Bias in the Machine


Organizations that depend on artificial intelligence models must control for factors that could expose them to discrimination risk.

Can artificial intelligence (AI) discriminate? That is what Facebook’s AI is accused of doing. In March, the U.S. Department of Housing and Urban Development (HUD) announced it was suing the social media company for violating the Fair Housing Act. HUD alleges that Facebook’s advertising system allowed advertisers to limit housing ads based on race, gender, and other characteristics. The agency also claims Facebook’s ad system discriminates against users even when advertisers did not choose to do so.

Although it has yet to be proven whether Facebook committed any deliberate discrimination, the result is still the same. “Using a computer to limit a person’s housing choices can be just as discriminatory as slamming a door in someone’s face,” HUD Secretary Ben Carson said in announcing the lawsuit.

Each day, machine learning and AI (ML/AI) models make decisions that affect the lives of millions of people. As these models become more integrated with everyday decision-making, organizations need to be increasingly vigilant of the risk created by potentially discriminatory algorithms.

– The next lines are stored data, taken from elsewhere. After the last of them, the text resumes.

-- ==== Sys2Proof/Machine/Operands.lean ====
section
/-! DEFINITION. The operands of port commands: the command word and its fields, the access spaces with their sizes and rights,
the words that each space reads, and how a written word becomes a value (08 §8.3, §8.4). -/

namespace Sys2Proof.Machine

/-! ### Bytes and command words (R160) -/

/-- A word from the front of a byte sequence, most significant byte first. -/
def takeWord : List Byte → Option (Word × List Byte)
  | hi :: lo :: rest => some (hi ++ lo, rest)
  | _ => none

/-- `n` words from the front of a byte sequence. -/
def takeWords : Nat → List Byte → Option (List Word × List Byte)
  | 0, bytes => some ([], bytes)
  | n + 1, bytes =>
    match takeWord bytes with
    | none => none
    | some (w, rest) =>
      match takeWords n rest with
      | none => none
      | some (ws, rest) => some (w :: ws, rest)

/-- The fields of a command word (08 §8.3). -/
def cmdWrite (w : Word) : Bool := w.getLsbD 15
def cmdAddressFollows (w : Word) : Bool := w.getLsbD 14
def cmdSpace (w : Word) : BitVec 3 := w.extractLsb' 11 3
def cmdStep (w : Word) : Bool := w.getLsbD 10
def cmdSpare (w : Word) : BitVec 4 := w.extractLsb' 6 4
def cmdCount (w : Word) : Nat := (w.extractLsb' 0 6).toNat

/-- The start of a command: its address word or the pointer. -/
def takeStart (w : Word) (bytes : List Byte) : Option (Start × List Byte) :=
  if cmdAddressFollows w then
    match takeWord bytes with
    | none => none
    | some (a, rest) => some (.address a, rest)
  else some (.pointer, bytes)

/-- R160: one command; none where it is refused with BAD-COMMAND. -/
def takeCommand (bytes : List Byte) : Option (PortCommand × List Byte) :=
  match takeWord bytes with
  | none => none
  | some (w, rest) =>
    if cmdCount w = 0 ∨ cmdSpare w ≠ 0 then none
    else match takeStart w rest with
      | none => none
      | some (start, rest) =>
        if cmdWrite w then
          match takeWords (cmdCount w) rest with
          | none => none
          | some (data, rest) => some (⟨cmdSpace w, start, cmdStep w, .inr data⟩, rest)
        else some (⟨cmdSpace w, start, cmdStep w, .inl (cmdCount w)⟩, rest)

/-- R160: at most `fuel` commands of a frame, and whether a command that must be refused with BAD-COMMAND follows them. -/
def takeCommands : Nat → List Byte → List PortCommand × Bool
  | 0, bytes => ([], !bytes.isEmpty)
  | fuel + 1, bytes =>
    if bytes.isEmpty then ([], false)
    else match takeCommand bytes with
      | none => ([], true)
      | some (c, rest) => (c :: (takeCommands fuel rest).1, (takeCommands fuel rest).2)

/-- R160: the most commands that a frame may carry. -/
def maxCommands : Nat := 16

/-- R160: the count of a command as its row gives it is one that the command word can carry. -/
def countOk (c : PortCommand) : Bool :=
  match c.body with
  | .inl n => 1 ≤ n && n ≤ 63
  | .inr data => 1 ≤ data.length && data.length ≤ 63

/-! ### Statuses (08 §8.3, R162) -/

/-- The statuses of a command. -/
inductive Status where
  | ok | clamped | badCommand | noSpace | range | denied | noUnlock | busy | value
  deriving DecidableEq, Repr

def Status.code : Status → Byte
  | .ok => 0
  | .clamped => 1
  | .badCommand => 2
  | .noSpace => 3
  | .range => 4
  | .denied => 5
  | .noUnlock => 6
  | .busy => 7
  | .value => 8

/-- R162: the place of a status in the order in which it applies. -/
def Status.rank : Status → Nat
  | .range => 0
  | .noUnlock => 1
  | .denied => 2
  | .value => 3
  | .busy => 4
  | .clamped => 5
  | .ok => 6
  | _ => 7

/-- R162: of two words' statuses, the one that the command returns. -/
def Status.first (a b : Status) : Status := if a.rank ≤ b.rank then a else b

/-- R162: the status of a command from those of its words. -/
def statusOf (l : List Status) : Status := l.foldl Status.first .ok

def ResetOutcome.code : ResetOutcome → Byte
  | .accepted => 0
  | .notLocked => 1
  | .limit => 2
  | .causePresent => 3

/-- The commit codes (08 §8.3). -/
inductive Commit where
  | none | adopted | discardedUnlock | discardedValue | discardedInvalid | discardedBusy
  deriving DecidableEq, Repr

def Commit.code : Commit → Byte
  | .none => 0
  | .adopted => 1
  | .discardedUnlock => 2
  | .discardedValue => 3
  | .discardedInvalid => 4
  | .discardedBusy => 5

But who within those organizations is responsible for ensuring the ML/AI model is making fair, unbiased decisions? The model developer should not be responsible, because internal control principles dictate that the persons who create a system cannot be impartial evaluators of that same system. The model’s users also should not be responsible, because they typically lack the expertise to evaluate an ML/AI model. Users also may not question a model that seems to be performing well. For example, if a predictive policing model leads to more arrests and less crime, users are not likely to question whether that system unfairly targets a particular group. 

Internal audit may be best suited to provide assurance to the board and senior management that the organization is mitigating the reputational, financial, and legal risks of implementing a biased ML/AI model. However, because this is a new assurance domain for the profession, auditors need a methodology for auditing the fairness of these models.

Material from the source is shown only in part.